▶ _Provided data_
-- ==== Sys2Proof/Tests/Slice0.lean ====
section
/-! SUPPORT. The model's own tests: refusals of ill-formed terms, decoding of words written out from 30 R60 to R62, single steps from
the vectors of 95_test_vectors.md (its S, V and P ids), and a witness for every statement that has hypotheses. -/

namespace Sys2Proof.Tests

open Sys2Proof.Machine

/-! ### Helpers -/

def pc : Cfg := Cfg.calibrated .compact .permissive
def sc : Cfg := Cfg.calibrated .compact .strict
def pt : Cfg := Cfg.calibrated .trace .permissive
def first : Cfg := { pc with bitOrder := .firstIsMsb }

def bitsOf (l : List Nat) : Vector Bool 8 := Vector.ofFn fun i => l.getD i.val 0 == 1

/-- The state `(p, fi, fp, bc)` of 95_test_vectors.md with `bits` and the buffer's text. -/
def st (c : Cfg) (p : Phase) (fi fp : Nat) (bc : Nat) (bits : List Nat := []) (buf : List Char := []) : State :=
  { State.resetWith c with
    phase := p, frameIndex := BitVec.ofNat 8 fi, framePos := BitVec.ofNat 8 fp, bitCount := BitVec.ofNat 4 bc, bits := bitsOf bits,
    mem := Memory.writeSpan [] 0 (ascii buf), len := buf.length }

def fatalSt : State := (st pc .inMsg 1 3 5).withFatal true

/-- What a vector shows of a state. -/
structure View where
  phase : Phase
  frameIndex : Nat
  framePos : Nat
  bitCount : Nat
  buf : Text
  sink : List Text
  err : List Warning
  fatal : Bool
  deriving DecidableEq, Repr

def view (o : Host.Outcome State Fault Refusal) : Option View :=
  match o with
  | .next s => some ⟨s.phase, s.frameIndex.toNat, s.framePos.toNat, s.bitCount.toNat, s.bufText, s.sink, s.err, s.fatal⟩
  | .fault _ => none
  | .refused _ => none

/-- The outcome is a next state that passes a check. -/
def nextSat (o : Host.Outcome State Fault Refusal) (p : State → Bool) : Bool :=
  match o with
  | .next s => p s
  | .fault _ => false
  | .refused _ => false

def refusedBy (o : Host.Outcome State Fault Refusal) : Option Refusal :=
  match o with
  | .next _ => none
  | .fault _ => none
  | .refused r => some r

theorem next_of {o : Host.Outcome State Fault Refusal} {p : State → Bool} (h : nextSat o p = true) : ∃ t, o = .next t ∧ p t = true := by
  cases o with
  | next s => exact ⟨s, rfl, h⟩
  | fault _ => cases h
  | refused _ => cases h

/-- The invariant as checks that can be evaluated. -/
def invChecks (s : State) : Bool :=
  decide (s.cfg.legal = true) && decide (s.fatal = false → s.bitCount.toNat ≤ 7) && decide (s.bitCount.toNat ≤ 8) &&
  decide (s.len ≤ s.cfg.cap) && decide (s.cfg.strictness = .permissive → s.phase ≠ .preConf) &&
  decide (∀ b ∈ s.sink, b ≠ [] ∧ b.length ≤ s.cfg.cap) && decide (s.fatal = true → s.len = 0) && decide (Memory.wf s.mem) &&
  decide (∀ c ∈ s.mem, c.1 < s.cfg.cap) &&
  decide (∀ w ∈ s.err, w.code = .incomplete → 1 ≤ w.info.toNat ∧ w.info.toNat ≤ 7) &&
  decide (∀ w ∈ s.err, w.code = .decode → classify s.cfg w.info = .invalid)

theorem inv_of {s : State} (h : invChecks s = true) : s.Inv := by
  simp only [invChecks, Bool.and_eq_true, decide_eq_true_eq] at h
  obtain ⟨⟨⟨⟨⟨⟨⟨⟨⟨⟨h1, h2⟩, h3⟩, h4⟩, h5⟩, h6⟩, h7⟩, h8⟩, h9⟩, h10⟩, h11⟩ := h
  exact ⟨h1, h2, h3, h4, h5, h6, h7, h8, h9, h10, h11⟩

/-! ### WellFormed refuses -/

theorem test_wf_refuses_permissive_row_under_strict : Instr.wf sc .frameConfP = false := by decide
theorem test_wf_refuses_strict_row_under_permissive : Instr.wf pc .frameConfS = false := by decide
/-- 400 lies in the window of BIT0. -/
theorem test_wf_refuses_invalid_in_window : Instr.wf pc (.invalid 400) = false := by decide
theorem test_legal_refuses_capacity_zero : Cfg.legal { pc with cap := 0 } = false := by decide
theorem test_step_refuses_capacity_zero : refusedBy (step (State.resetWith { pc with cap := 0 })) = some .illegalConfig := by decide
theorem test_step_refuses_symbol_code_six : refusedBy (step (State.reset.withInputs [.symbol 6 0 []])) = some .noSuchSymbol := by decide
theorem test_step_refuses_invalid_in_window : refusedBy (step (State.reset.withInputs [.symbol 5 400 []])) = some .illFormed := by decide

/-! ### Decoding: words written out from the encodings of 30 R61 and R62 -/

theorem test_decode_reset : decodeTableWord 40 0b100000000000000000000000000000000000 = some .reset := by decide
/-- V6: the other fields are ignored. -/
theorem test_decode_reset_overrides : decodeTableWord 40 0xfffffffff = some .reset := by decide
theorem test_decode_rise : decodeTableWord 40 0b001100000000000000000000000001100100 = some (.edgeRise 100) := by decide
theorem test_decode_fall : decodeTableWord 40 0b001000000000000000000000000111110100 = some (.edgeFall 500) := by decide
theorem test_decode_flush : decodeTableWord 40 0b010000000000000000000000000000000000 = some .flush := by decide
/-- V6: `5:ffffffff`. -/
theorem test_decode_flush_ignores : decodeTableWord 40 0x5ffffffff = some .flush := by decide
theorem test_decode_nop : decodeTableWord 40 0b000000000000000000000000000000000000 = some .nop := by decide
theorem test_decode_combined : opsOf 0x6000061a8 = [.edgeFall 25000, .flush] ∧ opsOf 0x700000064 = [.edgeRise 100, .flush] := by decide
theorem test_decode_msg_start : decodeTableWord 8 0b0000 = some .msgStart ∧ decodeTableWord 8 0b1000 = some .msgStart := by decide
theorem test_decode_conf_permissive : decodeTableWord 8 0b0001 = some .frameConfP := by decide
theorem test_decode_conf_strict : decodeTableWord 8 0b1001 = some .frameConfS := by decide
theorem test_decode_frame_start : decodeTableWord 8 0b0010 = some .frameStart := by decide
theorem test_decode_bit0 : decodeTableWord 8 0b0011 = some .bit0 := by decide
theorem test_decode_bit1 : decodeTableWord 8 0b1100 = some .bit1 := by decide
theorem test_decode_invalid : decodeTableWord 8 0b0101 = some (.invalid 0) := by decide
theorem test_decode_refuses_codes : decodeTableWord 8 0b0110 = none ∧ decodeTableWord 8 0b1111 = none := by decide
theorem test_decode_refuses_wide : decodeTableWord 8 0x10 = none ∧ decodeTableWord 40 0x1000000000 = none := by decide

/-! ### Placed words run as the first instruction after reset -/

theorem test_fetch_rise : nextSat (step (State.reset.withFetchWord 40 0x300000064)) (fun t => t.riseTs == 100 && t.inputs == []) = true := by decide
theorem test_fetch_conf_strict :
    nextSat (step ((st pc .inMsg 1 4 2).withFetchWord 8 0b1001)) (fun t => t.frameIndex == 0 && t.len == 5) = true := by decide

---

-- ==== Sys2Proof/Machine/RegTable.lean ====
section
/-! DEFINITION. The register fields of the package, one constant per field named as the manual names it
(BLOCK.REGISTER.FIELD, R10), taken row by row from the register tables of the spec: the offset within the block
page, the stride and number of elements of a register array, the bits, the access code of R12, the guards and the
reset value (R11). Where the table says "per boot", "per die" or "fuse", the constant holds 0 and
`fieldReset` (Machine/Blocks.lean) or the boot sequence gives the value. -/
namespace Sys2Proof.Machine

▶ _Work order_
State how many lines of the listing contain the word "Memory", giving the number by itself.

▶ _Answer to this exercise_
2